# Power-LED Blinken im Standby



## Mayday21 (25. August 2008)

Hallo,

wenn ich mein Vista in den Standby schicke, dann blinkt meine Power-LED. 
Das hat mich gestört und ich hab nach einer Einstellung gesucht, die das deaktiviert hätte, aber nichts gefunden.
Dann - eines Tages, blinkte es plötzlich nicht mehr, nachdem ich im Standby war. Ich mich schon gefreut, aber auch gewundert. 
Ein paar Wochen später: es blinkte wieder!
Dann wieder nicht mehr, und aktuell nun wieder schon.

Hat irgendjemand eine Ahnung, ob und wie man das aktivieren kann?

Board: Asus Maximus Formula.

Gruß, Mayday21


----------



## moddingfreaX (25. August 2008)

Kann man glaub ich nicht deaktivieren (du schriebst am Ende aktivieren) aber du kannst natürlich einfach die Power LED am Mainboard abziehen! Leider funktioniert sie dann garnicht mehr


----------



## aurionkratos (25. August 2008)

Jup, da sollte das Mainboard dran schuld sein. Und außer abziehen (s.o.) wirst du da nicht viel tun können.


----------



## nfsgame (26. August 2008)

Du kannst ja nen Schalter zwischensetzen um die LED zu deaktivieren wenn du in Standby gehst.


----------



## moddingfreaX (26. August 2008)

nfsgame schrieb:


> Du kannst ja nen Schalter zwischensetzen um die LED zu deaktivieren wenn du in Standby gehst.



Eine gute Idee! Einfach nen Schalter dranlöten und am Gehäuseäußeren Befestigen! So wie bei dir die Lampe im Zimmer


----------



## Player007 (26. August 2008)

Die blinkende LED hatte ich bisher nur bei einem alten ALDI PC, genauer gesagt der MD8000 

Evtl. hängt das mit einer BIOS Einstellung zusammen.

Gruß


----------



## theLamer (26. August 2008)

nfsgame schrieb:


> Du kannst ja nen Schalter zwischensetzen um die LED zu deaktivieren wenn du in Standby gehst.



Ja entweder das, oder einfach abziehen....
Aber wer macht das, nur wegen einer blinkenden LED am stinknormalen PC ? 

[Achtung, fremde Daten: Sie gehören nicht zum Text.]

section
/-!
PROOFS. The statements about HMAC (spec/42_hmac.md R191 to R198).
-/

namespace Sys2Proof.Machine

/-! ### GETHASH with a key installed (42 R197) -/

/-- Settles O41: the same check of the length, and behind it the same answer. -/
theorem getHashWithAKeyIsGetHmac : Obligations.GetHashWithAKeyIsGetHmac := by
  intro s len hp hk
  cases hl : outLen s.desc len with
  | none => rw [exec_getHash_badLength hp hl, exec_getHmac_badLength hp hk hl]
  | some L => rw [exec_getHash_keyed hp hk hl, exec_getHmac_keyed hp hk hl]

/-! ### The key brought to one block (42 R191) -/

theorem normKey_of_le {v : Variant} {key : Bits} (h : key.length ≤ v.desc.blockBits) :
    normKey v key = some (padz key v.desc.blockBits) := if_neg (Nat.not_lt.mpr h)

theorem normKey_of_lt {v : Variant} {key : Bits} (h : v.desc.blockBits < key.length) :
    normKey v key = (oneShot v key).map (padz · v.desc.blockBits) := if_pos h

theorem eq_padz_of_normKey {v : Variant} {key k0 : Bits} (h : normKey v key = some k0)
    (hle : key.length ≤ v.desc.blockBits) : k0 = padz key v.desc.blockBits := by
  rw [normKey_of_le hle] at h
  exact (Option.some.inj h).symm

/-- A key longer than a block has the normal form of its hash. -/
theorem oneShot_of_normKey {v : Variant} {key k0 : Bits} (h : normKey v key = some k0)
    (hlt : v.desc.blockBits < key.length) :
    ∃ k, oneShot v key = some k ∧ k.length = v.desc.outBits ∧ k0 = padz k v.desc.blockBits ∧ normKey v k = some k0 := by
  rw [normKey_of_lt hlt] at h
  obtain ⟨k, hk, rfl⟩ := Option.map_eq_some_iff.mp h
  have hlen := length_oneShot hk
  exact ⟨k, hk, hlen, rfl, normKey_of_le (hlen.trans_le (outBits_lt_blockBits v).le)⟩

/-- A key a packet can carry has a normal form. -/
theorem normKey_of_payload (v : Variant) {key : Bits} (h : key.length < 2 ^ 32) : ∃ k0, normKey v key = some k0 :=
  normKey_isSome (fits_of_lt (h.trans (by decide)))

/-! ### SETKEY (42 R192, R193) -/

/-- The inner key block, absorbed where INIT put the session, is exactly one round. -/
theorem absorb_padKey_fresh {v : Variant} {k0 : Bits} (c : Byte) (h : k0.length = v.desc.blockBits) :
    absorb v.desc (freshTriple v) (padKey v c k0) =
      ⟨round (newState v) (padKey v c k0), [], some (BitVec.ofNat 128 v.desc.blockBits)⟩ := by
  rw [absorb_one_block (blockBits_pos v) rfl (length_padKey c h)]
  have hB : v.desc.blockBits < 2 ^ 128 := (blockBits_le v).trans_lt (by decide)
  simp only [freshTriple, counterAdd_some_zero, counterOf_eq_some hB]

/-- A sound Fresh session without a key stands where INIT put it (42 R193). -/
theorem triple_of_fresh {s : State} (h : SessionInv s) (hp : s.phase = .fresh) (hk : s.keyset = false)
    (h0 : s.desc.outBits ≠ 0) : s.triple = freshTriple s.var := by
  obtain ⟨his, hplen⟩ := h.fresh_start hp hk h0
  rw [State.triple, his, hplen, h.fresh_rem hp]
  rfl

/-- What `InstallKey` leaves in a session that stands where INIT put it (42 R193). -/
theorem installNormKey_of_start {s : State} {k0 : Bits} (ht : s.triple = freshTriple s.var)
    (hl : k0.length = s.desc.blockBits) :
    installNormKey k0 s =
      { s with keyset := true
               kin := some (padKey s.var 0x36 k0)
               kout := some (padKey s.var 0x5C k0)
               is := round (newState s.var) (padKey s.var 0x36 k0)
               rem := []
               plen := some (BitVec.ofNat 128 s.desc.blockBits) } := by
  have ha : absorb s.desc s.triple (padKey s.var 0x36 k0) = _ := ht ▸ absorb_padKey_fresh 0x36 hl
  rw [installNormKey, ha]
  rfl

/-- Settles O31: the session stands where INIT put it, so the inner pad is absorbed as one block. -/
theorem setKeyInstallsThePads : Obligations.SetKeyInstallsThePads := by
  intro key s hs hp hk hnr h0 hkey hlen B
  have hni : s.phase ≠ .idle := by rw [hp]; nofun
  have hinv := hs hni
  have hu : s.upd = false := Bool.eq_false_iff.mpr fun hu => by
    simpa [hp] using hinv.upd_phase.mp hu
  obtain ⟨k0, hk0⟩ := normKey_of_payload s.var hlen
  refine ⟨k0, length_normKey hk0, eq_padz_of_normKey hk0, fun hlt => ?_, ?_⟩
  · obtain ⟨k, hash, hkl, hpad, -⟩ := oneShot_of_normKey hk0 hlt
    exact ⟨k, hash, hkl, hpad⟩
  · rw [exec_setKey_of_allowed hni ((keyAllowed_iff _ _ _).mpr ⟨h0, hnr, hkey⟩) hu hk hk0,
      installNormKey_of_start (triple_of_fresh hinv hp hk h0) (length_normKey hk0)]
    rfl

/-! ### The two passes (42 R195, R198) -/

/-- The finalize of a keyed session that absorbed `inner` is two one-shot hashes. -/
theorem hmacFinal_absorb_fresh (v : Variant) (text kout : Bits) :
    hmacFinal v (absorb v.desc (freshTriple v) text) kout =
      (oneShot v text).bind fun inner => oneShot v (kout ++ inner) := by
  simp only [hmacFinal, oneShot, absorb_append (blockBits_pos v)]

/-- The options of an INIT that has none. -/
def noOptions : InitOpts := ⟨none, none, none, none, none⟩

/-- INIT without options is accepted on every variant that admits a key (41 R157). -/
theorem initCheck_noOptions {v : Variant} (h : v.desc.outBits ≠ 0) : initCheck v noOptions = none := by
  revert h
  cases v <;> decide

/-- What INIT, SETKEY and one UPDATE leave: the registers a keyed finalize reads. -/
theorem runCommands_keyed {v : Variant} {key k0 m : Bits} (s : State) (h0 : v.desc.outBits ≠ 0)
    (hkey : v.md = true ∨ key.length % 8 = 0) (hm : v.md = true ∨ m.length % 8 = 0) (hk0 : normKey v key = some k0) :
    ∃ t, runCommands [initInstr v noOptions, .setKey key, .update m] s = .next t ∧
      t.phase ≠ .idle ∧ t.var = v ∧ t.keyset = true ∧ t.kout = some (padKey v 0x5C k0) ∧
      t.triple = absorb v.desc (freshTriple v) (padKey v 0x36 k0 ++ m) := by
  have hinit := exec_init_of_check (s := s) (initCheck_noOptions h0) rfl
  rw [absorbPrefix_of_nil (prefixInputs_eq_nil _ h0)] at hinit
  have hset := exec_setKey_of_allowed (s := respond .ok (startSession v noOptions s)) (by simp)
    ((keyAllowed_iff _ _ _).mpr ⟨h0, rfl, hkey⟩) rfl rfl hk0
  rw [runCommands_cons hinit, runCommands_cons hset, runCommands_cons (exec_update_of_legal (by simp) hm)]
  exact ⟨_, rfl, by simp, rfl, rfl, rfl, absorb_append (blockBits_pos v) (freshTriple v) (padKey v 0x36 k0) m⟩
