-- ==== Sys2Proof/Syntax.lean ====
section
/-! DEFINITION. The commands of the block: one constructor per row of spec/opcode_table.json, in the table's
order, with the operands that the row's rule gives it. The docstring names the row and its rule. -/

namespace Sys2Proof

Wenn es dich nicht stört, dass sie dann gar nicht mehr funktioniert, ist das die beste Lsg.


----------



## quantenslipstream (26. August 2008)

Ist bei meinem PC auch so.
Wenn ich abschalte, ist sie aus.
Bei Stand by blinkt sie. Dabei ist es egal. Ob unter XP oder Vista.
Ist eben so.
Dass die plötzlich mal nicht merh geblinkt hat, ist mir nicht bewusst.


----------



## EGThunder (26. August 2008)

Die LED zeigt doch damit nur an das der PC immer noch läuft und nicht abgeschaltet ist. Ist also eine visuelle Anzeige für den Benutzer ob er aus ist oder nicht. Finde ich gar nicht schlecht so muss man nicht erst zum PC laufen. 

Aber ne Einstellung wirst du dafür im BIOS nicht finden.

EG


----------



## Bumblebee (27. August 2008)

Genau so isses *Thunder rechtgeb*
das ist ein *Feature* und kein *Fehler*


----------



## killer89 (1. September 2008)

Leute, bei meinem Board kann man dieses Blinken afaik abstellen, ich weiß bloß grad nicht die Einstellung, wenn ich wieder @ home bin denk ich hoffentlich dran 

MfG


----------



## aurionkratos (2. September 2008)

Eventuell gibts es auch Boards wo man das jumpern kann. Im Bios geht sowas eigentlich nicht.


----------



## killer89 (3. September 2008)

Hmm... k, war doch "Fehlalarm" ich meinte das gesehen zu haben... aber naja... jeder kann sich mal täuschen... 
Alternativ könnte man auch einfach einen anderen Standby-Modus wählen, beispielsweise den Ruhezustand, dauert zwar länger, aber blinkt nicht 

MfG


----------



## aurionkratos (3. September 2008)

Und verbraucht weniger Strom


----------